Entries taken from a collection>
● ● ●

-- ==== Sys2Proof/Laws/State.lean ====
section
/-! SUPPORT. What each named update of State leaves: one lemma per field it does not touch, and what its own field reads after. -/

namespace Sys2Proof.Machine

variable (s : State)

/-! setReg -/

@[simp] theorem State.setReg_now (a : Nat) (v : Word) : (s.setReg a v).now = s.now := rfl
@[simp] theorem State.setReg_pending (a : Nat) (v : Word) : (s.setReg a v).pending = s.pending := rfl
@[simp] theorem State.setReg_draws (a : Nat) (v : Word) : (s.setReg a v).draws = s.draws := rfl
@[simp] theorem State.setReg_outbox (a : Nat) (v : Word) : (s.setReg a v).outbox = s.outbox := rfl
@[simp] theorem State.setReg_mem (a : Nat) (v : Word) : (s.setReg a v).mem = s.mem := rfl
@[simp] theorem State.setReg_flash (a : Nat) (v : Word) : (s.setReg a v).flash = s.flash := rfl
@[simp] theorem State.setReg_rot (a : Nat) (v : Word) : (s.setReg a v).rot = s.rot := rfl
@[simp] theorem State.setReg_pwr (a : Nat) (v : Word) : (s.setReg a v).pwr = s.pwr := rfl
@[simp] theorem State.setReg_boot (a : Nat) (v : Word) : (s.setReg a v).boot = s.boot := rfl
@[simp] theorem State.setReg_events (a : Nat) (v : Word) : (s.setReg a v).events = s.events := rfl
@[simp] theorem State.setReg_ctrl (a : Nat) (v : Word) : (s.setReg a v).ctrl = s.ctrl := rfl
@[simp] theorem State.setReg_lamp (a : Nat) (v : Word) : (s.setReg a v).lamp = s.lamp := rfl
@[simp] theorem State.setReg_handles (a : Nat) (v : Word) : (s.setReg a v).handles = s.handles := rfl
@[simp] theorem State.setReg_models (a : Nat) (v : Word) : (s.setReg a v).models = s.models := rfl
@[simp] theorem State.setReg_jobs (a : Nat) (v : Word) : (s.setReg a v).jobs = s.jobs := rfl
@[simp] theorem State.setReg_sessions (a : Nat) (v : Word) : (s.setReg a v).sessions = s.sessions := rfl
@[simp] theorem State.setReg_faces (a : Nat) (v : Word) : (s.setReg a v).faces = s.faces := rfl
@[simp] theorem State.setReg_levels (a : Nat) (v : Word) : (s.setReg a v).levels = s.levels := rfl
@[simp] theorem State.setReg_rounds (a : Nat) (v : Word) : (s.setReg a v).rounds = s.rounds := rfl
@[simp] theorem State.setReg_nextRound (a : Nat) (v : Word) : (s.setReg a v).nextRound = s.nextRound := rfl
@[simp] theorem State.setReg_musters (a : Nat) (v : Word) : (s.setReg a v).musters = s.musters := rfl
@[simp] theorem State.setReg_links (a : Nat) (v : Word) : (s.setReg a v).links = s.links := rfl
@[simp] theorem State.setReg_servo (a : Nat) (v : Word) : (s.setReg a v).servo = s.servo := rfl
@[simp] theorem State.setReg_frags (a : Nat) (v : Word) : (s.setReg a v).frags = s.frags := rfl
@[simp] theorem State.setReg_resets (a : Nat) (v : Word) : (s.setReg a v).resets = s.resets := rfl
@[simp] theorem State.setReg_shadow (a : Nat) (v : Word) : (s.setReg a v).shadow = s.shadow := rfl
@[simp] theorem State.setReg_joinSeen (a : Nat) (v : Word) : (s.setReg a v).joinSeen = s.joinSeen := rfl
@[simp] theorem State.setReg_blkFirst (a : Nat) (v : Word) : (s.setReg a v).blkFirst = s.blkFirst := rfl
@[simp] theorem State.setReg_trams (a : Nat) (v : Word) : (s.setReg a v).trams = s.trams := rfl
@[simp] theorem State.setReg_poisoned (a : Nat) (v : Word) : (s.setReg a v).poisoned = s.poisoned := rfl
@[simp] theorem State.setReg_badReads (a : Nat) (v : Word) : (s.setReg a v).badReads = s.badReads := rfl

● ● ●

Exact copies of the lines from the start of the data up to the line holding "s.now := rfl", both included, are all that is needed.

Finished exercise>
-- ==== Sys2Proof/Laws/State.lean ====
section
/-! SUPPORT. What each named update of State leaves: one lemma per field it does not touch, and what its own field reads after. -/

namespace Sys2Proof.Machine

variable (s : State)

/-! setReg -/

@[simp] theorem State.setReg_now (a : Nat) (v : Word) : (s.setReg a v).now = s.now := rfl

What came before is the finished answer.